Don’t play with your health

Slipping out a smoke from a pack can now be a self-humiliating public experience for smokers. Their carton of cigarettes certainly won’t be the same impressively designed packs that it used to be. Starting yesterday, May 31, which was observed as World No Tobacco Day, tobacco product packages will be anything but inviting.

Adhering to government order, all tobacco products in the country will have to carry pictorial warnings of the health effects of lighting up. These images will be anything but pleasant, images such as diseased lungs, blocked arteries, cancer-affected areas of the body etc are already used as graphic warningson tobacco products in various countries around the globe.

The Population Services International (PSI) along with HRIDAY – SHAN (Health Related Information Dissemination Amongst Youth – Student Health Action Network) organised a play in a city mall to encourage people to support pictorial warnings on tobacco products. The idea was ‘infotainment’, where people would be entertained and informed at the same time. The play was performed by a group of zealous young amateur theatre artistes from the group, Mukta foundation. The play had in it a typical college situation, where youngsters battle peer pressure to smoke.

But fortunately in the play there are few voices of reason in the peer group who show a prospective smoker the truth about smoking. “The best part about this play is the fact that all of us in the group are between the ages of 18 and 20. We go through the same kind of peer pressure as anyone else in college, but we are here to tell teenagers not to pick up this deadly habit,” says a very optimistic Vivian Roger, one of the members of the team who feels that 99 per cent of those who watched the play will snuff the puff.

Vinay N, who is also part of the play, feels that the focus of the play and the initiative isn’t just to get smokers to stop, but to stop young people from picking up the habit: “There are around 5,500 people who give smoking a try every day and it’s these people also that we are targeting. We want them to stop before they try their first puff.”

Krupa SK, another young theatre artiste, talking about being part of the play says, “Visuals always have a far greater impact than words. That’s why I think the pictorial warnings will have a great response.

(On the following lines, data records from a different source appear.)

/-- What the next command needs of one cell (R134). -/
def readyWants (d : Dev) (b : Nat) (c : Nat × Cell) : List Want :=
  match d.nextCommand b with
  | none => []
  | some (i, x) =>
    let ctx : CheckCtx := ⟨d, b, (d.logicalOf b).getD 0, x.district, d.bankOf b, x.held, false⟩
    match ctx.command x with
    | .ok ops => wantsOf d b i x.district (d.district x.district).subnormalKeep [] ops 0 c.1 0
    | .error _ => []

/-- The segment that a cell's shadow load is for: the first that the running command lacks, or else the next command (R113,
R134). -/
def cellWants (d : Dev) (b : Nat) (c : Nat × Cell) : Option Want :=
  let l := runningWants d b c ++ readyWants d b c
  (c.2.lacks (l.map Want.key) 0).bind fun i => l[i]?

/-- The shadow loads in progress of a block: the earliest operation that a cell lacks weights for, with each cell's segment of it. -/
def loadWanted (d : Dev) (b : Nat) : List (Nat × Want) :=
  let all := (inService d b).filterMap fun c => (cellWants d b c).map fun w => (c.1, w)
  let mine (w : Want) : Bool := (d.block b).running = some w.slot
  let first := match all.filter fun p => mine p.2 with
    | [] => all
    | l => l
  match first with
  | [] => []
  | p :: ps =>
    let best := ps.foldl (fun (a : Nat × Want) q => if q.2.slot = a.2.slot && decide (q.2.ix < a.2.ix) then q else a) p
    first.filter fun q => q.2.slot = best.2.slot && q.2.ix = best.2.ix

/-- The load of one cell's segment completes in its shadow buffer (R113). -/
def loadCell (d : Dev) (b dist : Nat) (c : Nat × Want) : Dev :=
  let w := c.2
  let data := boundBytes d b w.o
  let (tiles, d) := d.withFlags dist (loadTiles w.o w.y data w.steps)
  let (gs, ss) := loadScales w.o w.y (d.loadBm b w.o.scaleAt (if w.y.j.scaled then w.o.scaleBytes false else 0)) w.steps
  (d.modCell b c.1 fun x => { x with shadow := some ⟨w.key, tiles, gs, ss, true⟩ }).fadd (Reg.CELL_LOADS b c.1) Fld.CELL_LOADS_LOADED 1

/-- A shadow load completes in every cell that has one in progress; where it finds a metadata error it sets no tag, which is counted if the
command runs (R113, R114, R191). A load that the running operation waits for stalled it (R101). -/
def loadDone (d : Dev) (b : Nat) : Dev :=
  match loadWanted d b with
  | [] => d
  | (c, w) :: rest =>
    match d.slot b w.slot with
    | none => d
    | some x =>
      let runs : Bool := x.state = .running
      let good (l : Nat × Want) : Bool := !l.2.o.sparse || indicesOk l.2.o l.2.y.j.span (boundBytes d b l.2.o) l.2.steps
      let loads := ((c, w) :: rest).filter good
      let bad := ((c, w) :: rest).filter fun l => !good l
      let d := if runs && !bad.isEmpty then
          (d.fadd (Reg.BLK_ARRAY_SPARSE b) Fld.BLK_ARRAY_SPARSE_META_ERR bad.length).modSlot b w.slot fun y =>
            { y with badMeta := y.badMeta ++ bad.map fun l => (l.2.ix, l.1, l.2.seg) }
        else d
      if loads.isEmpty then d
      else
        let d := loads.foldl (fun d l => loadCell d b x.district l) d
        let d := if runs && w.ix = x.next then stallCells d b w.slot Fld.CELL_STALL_SHADOW (loads.map (·.1)) else d
        d.modSlot b w.slot fun y => { y with loadedOp := some w.ix, state := if y.state = .ready then .preparing else y.state }

/-- SHADOW_LOAD_DONE: the cells pass the boundaries they can, which frees their shadow buffers, and the loads in progress complete. -/
def shadowLoad (d : Dev) (b : Nat) : Dev :=
  match nextArray d b with
  | some (_, _, o, y) => loadDone (settle d b o y) b
  | none => loadDone d b

/-- A cell has rows in its array: its block's next operation is an ARRAY operation in which it takes part, with the segment due in a
buffer (R125). -/
def passActive (d : Dev) (b c : Nat) : Option Desc :=
  match nextArray d b with
  | none => none
  | some (_, _, o, y) =>
    match (takingPart d b y).find? fun p => p.1 = c with
    | none => none
    | some (_, x, segs) =>
      match (y.keys segs)[x.acc.length]? with
      | none => none
      | some k => if Cell.holds x.front k || Cell.holds x.shadow k then some o else none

Also, that’s precisely the reason why we have chosen to enact a play instead of just telling people verbally, we are certain that a play will be accepted more willingly by people and many will remember what they have seen.”

Umesh Yadav, a volunteer in the initiative, giving a thumbs up to the rule of pictorial warning on tobacco products says, “The difference between the law against smoking in public spaces and pictorial warnings is that this will be more personal and will make a smoker think about what he is doing to his body. A smoker will himself feel repulsed and he may be embarrassed to pull out a pack of cigarettes in front of friends and family.”

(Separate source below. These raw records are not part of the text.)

def execSecureDeallocDrained (erasure : Nat) (s : State) : Host.Outcome State Fault Refusal :=
  effect (fun d => secureDrained d erasure) s

/-- A suspended operation is due to resume after 1 ms (R229). -/
def execSuspendTimeout (kerb die : Nat) (s : State) : Host.Outcome State Fault Refusal :=
  effect (fun d => (d.modDie kerb die fun x => { x with resume := x.suspended.isSome }).issue kerb die) s

end Sys2Proof.Machine
end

Another supporter of the pictorial warnings on tobacco products is Kiran Thejaswi from PSI. Thejaswi feels that the step will definitely deter urban youth from taking up the habit. “Forty per cent of space on a cigarette carton or a tobacco product now has to have graphic warnings on them, and if this is not followed, people can definitely take action. More than just repelling smokers, this step will help keep those who might have contemplated giving in to peer pressure and begin smoking.”

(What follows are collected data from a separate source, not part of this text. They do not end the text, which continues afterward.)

-- ==== Sys2Proof/Machine/Kerbs.lean ====
section
/-! DEFINITION. Query blocks at the Kerbs: admission (R222, R317), list heads (R211), stripes (R218), graph walks (R258 to
R261), prefetch (R227), and Kerb resets (R234, R255). -/

namespace Sys2Proof.Machine

/-- A block of a pass that is not done. -/
def QBlock.sweeping (b : QBlock) (ns : Nat) : Bool := b.sweep && b.ns = ns && b.phase ≠ .done && !b.queries.isEmpty

namespace Dev

/-! Query blocks. -/

def qblock (d : Dev) (k id : Nat) : Option QBlock := (d.kerb k).qblocks.find? fun b => b.id = id
def modQb (d : Dev) (k id : Nat) (f : QBlock → QBlock) : Dev :=
  d.modKerb k fun x => { x with qblocks := x.qblocks.map fun b => if b.id = id then f b else b }

/-- The Kerb that holds a query block. -/
def kerbOfBlock (d : Dev) (id : Nat) : Option Nat :=
  (d.kerbs.find? fun k => k.2.qblocks.any fun b => b.id = id).map (·.1)

def kerbOnline (d : Dev) (k : Nat) : Bool := (d.kerb k).homeUp || (d.kerb k).secondUp

/-- A query block joins a Kerb; it waits there for admission. -/
def addQb (d : Dev) (k : Nat) (b : QBlock) : Dev :=
  let d := d.modKerb k fun x => { x with qblocks := x.qblocks ++ [{ b with id := d.nextBlock }] }
  { d with nextBlock := d.nextBlock + 1 }

/-- An interactive query has a heap at a Kerb, which waits there for the merge, or a walk in one of its partitions. -/
def heldAt (d : Dev) (k : Nat) (q : Query) : Bool :=
  let walked : Bool := match d.versionOf q.desc.ns q.version with
    | some v => v.params.graph && (List.range v.params.partitions).any fun i =>
        decide ((d.partAt v i).kerb = k) && ((AMap.look q.walks i).isSome || (AMap.look q.heaps (1000 + i)).isSome)
    | none => false
  !q.desc.sweep && q.phase = .search && ((AMap.look q.heaps k).isSome || walked)

/-- The queries resident at a Kerb: those of admitted blocks, and interactive ones whose heap waits there for the merge. -/
def residents (d : Dev) (k : Nat) : List Query :=
  let inBlocks := ((d.kerb k).qblocks.filter (·.admitted)).flatMap fun b => b.queries.map (·.query)
  (d.queries.map (·.2)).filter fun q => inBlocks.contains q.id || d.heldAt k q

/-- Room for more of a resource of which `total` exist, in 1/1,024 shares held by district (R317): used places by district,
with the new ones added, fit their reservations and what is unreserved. -/
def fitsShares (d : Dev) (total : Nat) (used : Nat → Nat) : Bool :=
  let share (x : Nat) : Nat := total * (d.district x).kerbShare / 1024
  let reserved := ((List.range 16).map share).sum
  let beyond := ((List.range 16).map fun x => used x - share x).sum
  decide (beyond ≤ total - reserved)

/-- The districts of a block's queries, ascending, each with how many of them are its own. -/
def blockDistricts (d : Dev) (b : QBlock) : List (Nat × Nat) :=
  let ds := b.queries.filterMap fun q => (d.queryOf q.query).map (·.district)
  if ds.isEmpty then [(b.district, 1)] else ((List.range 16).filter ds.contains).map fun x => (x, ds.count x)

/-- Work for a block is split among its districts in proportion to their queries; the remainder goes to the lowest-numbered one (R341). -/
def splitWork (d : Dev) (b : QBlock) (n : Nat) : List (Nat × Nat) :=
  let ds := d.blockDistricts b
  let total := (ds.map (·.2)).sum
  let parts := ds.map fun x => (x.1, n * x.2 / total)
  let left := n - (parts.map (·.2)).sum
  match parts with
  | [] => []
  | x :: rest => (x.1, x.2 + left) :: rest

/-- A waiting block may be admitted (R206, R215, R222, R317, R321): every district whose queries it holds has room, and none is stopped
(DEDUCED, log entry 19, of a block with queries of several districts). A query's entries of the query-block SRAM are taken once, however
many of its blocks are resident (DESIGN CHOICE, log entry 74); they hold two coefficient sets, so that a query has at most two list blocks
at a Kerb. -/
def canAdmit (d : Dev) (k : Nat) (b : QBlock) : Bool :=
  let x := d.kerb k
  let now := d.residents k
  let new := b.queries.filterMap fun q => if now.any fun r => r.id = q.query then none else d.queryOf q.query
  let all := now ++ new
  let depth (q : Query) : Nat := q.service.depth q.desc.k
  let mine (dist : Nat) : List Query := all.filter fun q => q.district = dist
  let share (dist total : Nat) : Nat := total * (d.district dist).kerbShare / 1024
  let dists := (d.blockDistricts b).map (·.1)
  let reserved := dists.all fun x => (mine x).length ≤ share x 256 && ((mine x).map depth).sum ≤ share x 262144
  let earlier := x.qblocks.any fun o => !o.admitted && o.id < b.id
  -- the dimension entries of the queries of admitted blocks and of this one (R206, R215)
  let held := ((x.qblocks.filter fun o => o.admitted || o.id = b.id).flatMap fun o =>
    o.queries.map fun q => (q.query, match d.versionOf o.ns o.version with
      | some v => dPad v.params.dims
      | none => 0)).dedup
  let lists (q : Nat) : Nat := (x.qblocks.filter fun o => o.admitted && o.phase ≠ .seeds && o.phase ≠ .level &&
    o.queries.any fun p => p.query = q).length
  let sets := b.phase = .seeds || b.phase = .level || b.queries.all fun q => lists q.query < 2
  !x.resetting && !x.quiesced && sets && d.kerbOnline k && !(dists.any d.stopsKerb) && !d.media.down
    && d.contain.shutdown = 0
    && (reserved || !earlier)
    && all.length ≤ 256 && (all.map depth).sum ≤ 262144 && (held.map (·.2)).sum ≤ 262144
    && d.fitsShares 256 (fun x => (mine x).length) && d.fitsShares 262144 fun x => ((mine x).map depth).sum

Niranjan H, another volunteer from the play, warns that the fuss isn’t only about cigarettes: “We want everyone using tobacco in whichever form to kick the habit, this isn’t only about cigarettes.” He further gives out interesting facts that he found out while preparing for the play: “Fifty per cent of tobacco users will die due to tobacco-related deaths and India has the largest number of patients suffering from oral cancer.”
He then concludes with the apt signature line of the play: “Choose life, not tobacco.”